■ **What is being asked**:
For the data below, restate word for word only the lines from the line containing "(.mend ((fD w).setWidth 2))" through the line containing "(R14, R19). -/", both ends included.

■ **Data excerpts**:
/-- Major opcode 0x2E (R26). -/
noncomputable def decOp2E (w : BitVec 32) : Except DecodeError Instr :=
  match (fFn w).toNat with
  | 0 => zeroed w (fD w == 0 && fB w == 0) (.topen (fA w))
  | 1 => zeroed w (fA w == 0 && fB w == 0) (.tclose (fD w))
  | 2 => .ok (.trec (fD w) (fA w) ((fB w).extractLsb' 3 4) ((fB w).extractLsb' 0 3))
  | 3 => zeroed w (fD w == 0 && (fB w).toNat < 8) (.tbr (fA w) ((fB w).setWidth 3))
  | 4 => zeroed w (fD w == 0 && fA w == 0 && fB w == 0) (.trev)
  | 5 => .ok (.tpop (fD w) (fA w) ((fB w).extractLsb' 3 4) ((fB w).extractLsb' 0 3))
  | 6 => zeroed w (fD w == 0) (.tmark (fA w) (fB w))
  | 7 => zeroed w (fA w == 0 && (fB w).toNat < 8) (.tstat (fD w) ((fB w).setWidth 3))
  | n => .error (.reservedFunction 0x2E n)

/-- Major opcode 0x2F (R26). -/
noncomputable def decOp2F (w : BitVec 32) : Except DecodeError Instr :=
  match (fFn w).toNat with
  | 0 => zeroed w ((fD w).toNat < 8 && fB w == 0) (.tres ((fD w).setWidth 3) (fA w))
  | 1 => zeroed w (fD w == 0 && (fA w).toNat < 8 && fB w == 0) (.trel ((fA w).setWidth 3))
  | 2 => zeroed w ((fD w).toNat < 8 && fB w == 0) (.tld ((fD w).setWidth 3) (fA w))
  | 4 => zeroed w ((fD w).toNat < 8 && fB w == 0) (.tscale ((fD w).setWidth 3) (fA w))
  | 5 => zeroed w ((fA w).toNat < 8 && fB w == 0) (.tinfo (fD w) ((fA w).setWidth 3))
  | n => .error (.reservedFunction 0x2F n)

/-- Major opcode 0x30 (R26). -/
noncomputable def decOp30 (w : BitVec 32) : Except DecodeError Instr :=
  match (fFn w).toNat with
  | 0 => zeroed w ((fD w).toNat < 2 && (fA w).toNat < 8) (.mload ((fD w).setWidth 1) ((fA w).setWidth 3) (fB w))
  | 1 => zeroed w ((fD w).toNat < 4 && (fA w).toNat < 8 && (fB w).toNat < 8) (.mma ((fD w).setWidth 2) ((fA w).setWidth 3) ((fB w).extractLsb' 1 2) ((fB w).extractLsb' 0 1))
  | 2 => zeroed w ((fD w).toNat < 4 && (fA w).toNat < 8 && (fB w).toNat < 8) (.mmaPair ((fD w).setWidth 2) ((fA w).setWidth 3) ((fB w).extractLsb' 1 2) ((fB w).extractLsb' 0 1))
  | 3 => zeroed w ((fD w).toNat < 4 && (fA w).toNat < 8 && (fB w).toNat < 8) (.mmag ((fD w).setWidth 2) ((fA w).setWidth 3) ((fB w).extractLsb' 1 2) ((fB w).extractLsb' 0 1))
  | 4 => zeroed w ((fD w).toNat < 4 && (fA w).toNat < 8 && (fB w).toNat < 8) (.mmagPair ((fD w).setWidth 2) ((fA w).setWidth 3) ((fB w).extractLsb' 1 2) ((fB w).extractLsb' 0 1))
  | 5 => zeroed w ((fD w).toNat < 4 && fA w == 0 && fB w == 0) (.mzero ((fD w).setWidth 2))
  | 6 => zeroed w ((fB w).toNat < 2) (.mgemm (fD w) (fA w) ((fB w).setWidth 1))
  | 7 => zeroed w (fD w == 0 && (fA w).toNat < 4 && fB w == 0) (.mwait ((fA w).setWidth 2))
  | n => .error (.reservedFunction 0x30 n)

/-- Major opcode 0x31 (R26). -/
noncomputable def decOp31 (w : BitVec 32) : Except DecodeError Instr :=
  match (fFn w).toNat with
  | 0 => zeroed w ((fD w).toNat < 4 && fA w == 0 && fB w == 0) (.mbegin ((fD w).setWidth 2))
  | 1 => zeroed w ((fD w).toNat < 4 && fA w == 0 && fB w == 0) (.mend ((fD w).setWidth 2))
  | 2 => zeroed w ((fA w).toNat < 4) (.mdrain (fD w) ((fA w).setWidth 2) (fB w))
  | 3 => zeroed w (fD w == 0 && (fA w).toNat < 4) (.mst ((fA w).setWidth 2) (fB w))
  | 4 => zeroed w ((fD w).toNat < 4) (.mact ((fD w).setWidth 2) (fA w) (fB w))
  | 5 => zeroed w ((fD w).toNat < 2 && (fA w).toNat < 8 && fB w == 0) (.mloadg ((fD w).setWidth 1) ((fA w).setWidth 3))
  | n => .error (.reservedFunction 0x31 n)

/-- Major opcode 0x32 (R26). -/
noncomputable def decOp32 (w : BitVec 32) : Except DecodeError Instr :=
  match (fFn w).toNat with
  | 0 => zeroed w ((fD w).toNat < 8 && fB w == 0) (.gset ((fD w).setWidth 3) (fA w))
  | 1 => zeroed w ((fD w).toNat < 8 && fB w == 0) (.gseed ((fD w).setWidth 3) (fA w))
  | 2 => zeroed w ((fA w).toNat < 8) (.gread (fD w) ((fA w).setWidth 3) (fB w))
  | 3 => zeroed w ((fD w).toNat < 8 && fB w == 0) (.gscope ((fD w).setWidth 3) (fA w))
  | n => .error (.reservedFunction 0x32 n)

/-- An extension word, OP 0x3F, by its kind (R19 to R22). CH is 1 and SW is 0 (R14, R19). -/
noncomputable def decExt (w : BitVec 32) : Except DecodeError Instr :=
  if fCh w && !fSw w then
    match (fKind w).toNat with
    | 0 => .ok (.immext (fPayload w))
    | 1 =>
      if (fPayload w).extractLsb' 0 5 == 0#5 then
        .ok (.qual ((fPayload w).extractLsb' 21 1) ((fPayload w).extractLsb' 20 1) ((fPayload w).extractLsb' 17 3)
          ((fPayload w).extractLsb' 14 3) ((fPayload w).extractLsb' 12 2) ((fPayload w).extractLsb' 11 1)
          ((fPayload w).extractLsb' 10 1) ((fPayload w).extractLsb' 8 2) ((fPayload w).extractLsb' 5 3))
      else .error .badExtension
    | 2 => .ok (.regext ((fPayload w).extractLsb' 15 7) ((fPayload w).extractLsb' 8 7) ((fPayload w).extractLsb' 0 8))
    | _ => .error .badExtension
  else .error .badExtension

■ **Answer**:
  | 1 => zeroed w ((fD w).toNat < 4 && fA w == 0 && fB w == 0) (.mend ((fD w).setWidth 2))
  | 2 => zeroed w ((fA w).toNat < 4) (.mdrain (fD w) ((fA w).setWidth 2) (fB w))
  | 3 => zeroed w (fD w == 0 && (fA w).toNat < 4) (.mst ((fA w).setWidth 2) (fB w))
  | 4 => zeroed w ((fD w).toNat < 4) (.mact ((fD w).setWidth 2) (fA w) (fB w))
  | 5 => zeroed w ((fD w).toNat < 2 && (fA w).toNat < 8 && fB w == 0) (.mloadg ((fD w).setWidth 1) ((fA w).setWidth 3))
  | n => .error (.reservedFunction 0x31 n)

/-- Major opcode 0x32 (R26). -/
noncomputable def decOp32 (w : BitVec 32) : Except DecodeError Instr :=
  match (fFn w).toNat with
  | 0 => zeroed w ((fD w).toNat < 8 && fB w == 0) (.gset ((fD w).setWidth 3) (fA w))
  | 1 => zeroed w ((fD w).toNat < 8 && fB w == 0) (.gseed ((fD w).setWidth 3) (fA w))
  | 2 => zeroed w ((fA w).toNat < 8) (.gread (fD w) ((fA w).setWidth 3) (fB w))
  | 3 => zeroed w ((fD w).toNat < 8 && fB w == 0) (.gscope ((fD w).setWidth 3) (fA w))
  | n => .error (.reservedFunction 0x32 n)

/-- An extension word, OP 0x3F, by its kind (R19 to R22). CH is 1 and SW is 0 (R14, R19). -/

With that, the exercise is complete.